The trouble began when Gloriana decided she wanted a full-length Russian ermine coat, one more suitable for her position than her regular cloth coat.  The coat Gloriana wanted would cost $50,000, equal to or perhaps more than the country's entire budget.  She tasked Mountejoy with the problem of getting her the coat.  Mountejoy had for years been unable to convince the Council to provide funds for indoor plumbing; how can he convince them the spring for such an expensive coat?  At the same time, two bobolinks were spotted in the Duchy's national forest, which was about twenty acres smaller than Winnie-the-Pooh's hundred acre wood...
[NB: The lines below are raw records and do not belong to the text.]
/-- Poll makes a read in every cycle until the sequencer is idle: if that takes `m` steps, poll ends with read `m + 1`
and answers the STATUS it saw there. -/
theorem HostProgram.poll_eq {m : Nat} {s : State} (hr : ∀ c ∈ s.inputs, c.rst = false)
    (hbusy : ∀ k < m, (State.sequencerStep^[k] s).busy = true) (hidle : (State.sequencerStep^[m] s).phase = .idle)
    (n : Nat) : poll n s = if m < n then some ((s.pollEnd m).statusWord, s.pollEnd m) else none := by
  induction m generalizing s n with
  | zero =>
    cases n with
    | zero => rfl
    | succ n =>
      have hp : s.phase = .idle := hidle
      rw [poll_of_idle n hr hp, if_pos (by omega), State.afterStatusRead, State.sequencerStep_idle hp, ← List.drop_one]
      rfl
  | succ m ih =>
    cases n with
    | zero => rfl
    | succ n =>
      have hiter (k : Nat) : State.sequencerStep^[k] s.afterStatusRead =
          { State.sequencerStep^[k + 1] s with inputs := s.inputs.tail, response := .data32 s.statusWord } :=
        State.sequencerStep_iterate_environment k s.sequencerStep _ _
      rw [poll_of_busy n hr (hbusy 0 (by omega)), ih (fun c hc => hr c (List.mem_of_mem_tail hc))
        (fun k hk => by rw [hiter]; exact hbusy (k + 1) (by omega)) (by rw [hiter]; exact hidle),
        State.pollEnd_afterStatusRead]
      simp only [Nat.add_lt_add_iff_right]

/-- A register the sequencer's step keeps is kept by any number of steps. -/
theorem State.sequencerStep_iterate_keeps {α : Type} {f : State → α} (hf : ∀ s : State, f s.sequencerStep = f s)
    (k : Nat) (s : State) : f (State.sequencerStep^[k] s) = f s := by
  induction k with
  | zero => rfl
  | succ k ih => rw [Function.iterate_succ_apply', hf, ih]

/-- ROUND steps up to q = 79 only move q on, as far as the host can see (42_round_sequencer.md R74). -/
theorem State.sequencerStep_iterate_round {s : State} (hp : s.phase = .round) {k : Nat} (hk : s.q.toNat + k ≤ 79) :
    (State.sequencerStep^[k] s).phase = .round ∧ (State.sequencerStep^[k] s).q.toNat = s.q.toNat + k ∧
      (State.sequencerStep^[k] s).counter = s.counter := by
  induction k with
  | zero => exact ⟨hp, rfl, rfl⟩
  | succ k ih =>
    obtain ⟨hphase, hq, hc⟩ := ih (by omega)
    have hlt : (State.sequencerStep^[k] s).q.toNat < 79 := by omega
    have h79 : (State.sequencerStep^[k] s).q ≠ 79 := fun h => by simp [h] at hlt
    rw [Function.iterate_succ_apply', State.sequencerStep_round hphase, State.roundStep_phase _ hphase, if_neg h79,
      State.roundStep_q_toNat hlt, State.roundStep_counter, hq, hc]
    exact ⟨rfl, by omega, rfl⟩

/-- The ROUND step that leads to FINAL (42_round_sequencer.md R74). -/
theorem State.sequencerStep_iterate_toFinal {s : State} (hp : s.phase = .round) {k : Nat} (hk : s.q.toNat + k = 80)
    (hq : s.q.toNat ≤ 79) :
    (State.sequencerStep^[k] s).phase = .final ∧ (State.sequencerStep^[k] s).counter = s.counter := by
  obtain ⟨k, rfl⟩ : ∃ j, k = j + 1 := ⟨k - 1, by omega⟩
  obtain ⟨hphase, hqk, hc⟩ := State.sequencerStep_iterate_round hp (k := k) (by omega)
  have h79 : (State.sequencerStep^[k] s).q = 79 := BitVec.eq_of_toNat_eq (hqk.trans (by simp; omega))
  rw [Function.iterate_succ_apply', State.sequencerStep_round hphase, State.roundStep_phase _ hphase, if_pos h79,
    State.roundStep_counter, hc]
  exact ⟨rfl, rfl⟩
In the first book in the series, The Mouse That Roared, Mountejpy had devised a plan to increase the Duchy's coffers.  He declared war on America and invaded the country with Grand Fenwick's standing army (all twelve of them, armed with long bows).  The plan:  invade on Monday, lose on Tuesday, and America will provide funding to rebuild Grand Fenwick's war-torn economy by Friday.  That plan did not work out because Grand Fenwick somehow won the war.  Still, Mountjoy -- who had been hearing of th space race between America and Russia to be the first to reach the moon -- decided to try again.  He wrote a letter to the Secretary of State requesting a loan of $5,050,000 -- five  million for the Duchy's non-existent space program and $50,000 for a fur coat.  The State Department rightly believed that the five million would actually be spent on plumbing (and were a little confused on the fur coat part), but decided a gesture would make for good publicity over the Russians.  But five million was an embarrassing sum, so they upped to fifty million for the supposed space program, and made the entire amount a gift, rather than a loan.

Mounntejoy was a politician and believed in deception rather than honesty.  The people of Gran Fenwick, however, were not politicians and believed in honesty.  If the money was not used for a rocket to the moon, they would return it.  After much haggling it was agreed that the original five million would be spent on plumbing and the rest on the as yet non-existent space program.  

About those bobolinks, which are native to northeastern North America and have never been seen in Europe...  Dr. Kokintz went out and took some photographs to show to the Audubon Society  but, when developed, the photographs were blurred, which led to the discovery of the startling properties of Pinot Grand Fenwick.  In short, the wine was the key to atomic rocket power.  There was now no reason Gran Fenwick could not start its own moon landing project.

The problem was the rest of the world did not believe Grand Fenwick was serious.  Not, that is, until the rocket launched carrying Dr. Kokintz and Vincent Mountjoy to the moon at a leisurely pace of a thousand miles an hour.  Russia and American scramble to launch their own rockets to get to the moon first and declare it in the name of their own countries...

A truly funny, truly biting satire on world politics.  Like me, you'll be rooting for little Grand Fenwick.  And, yes, the bobolinks filled their nest with four eggs, and four tiny bobolinks were added to the world at the book's end.  Yay!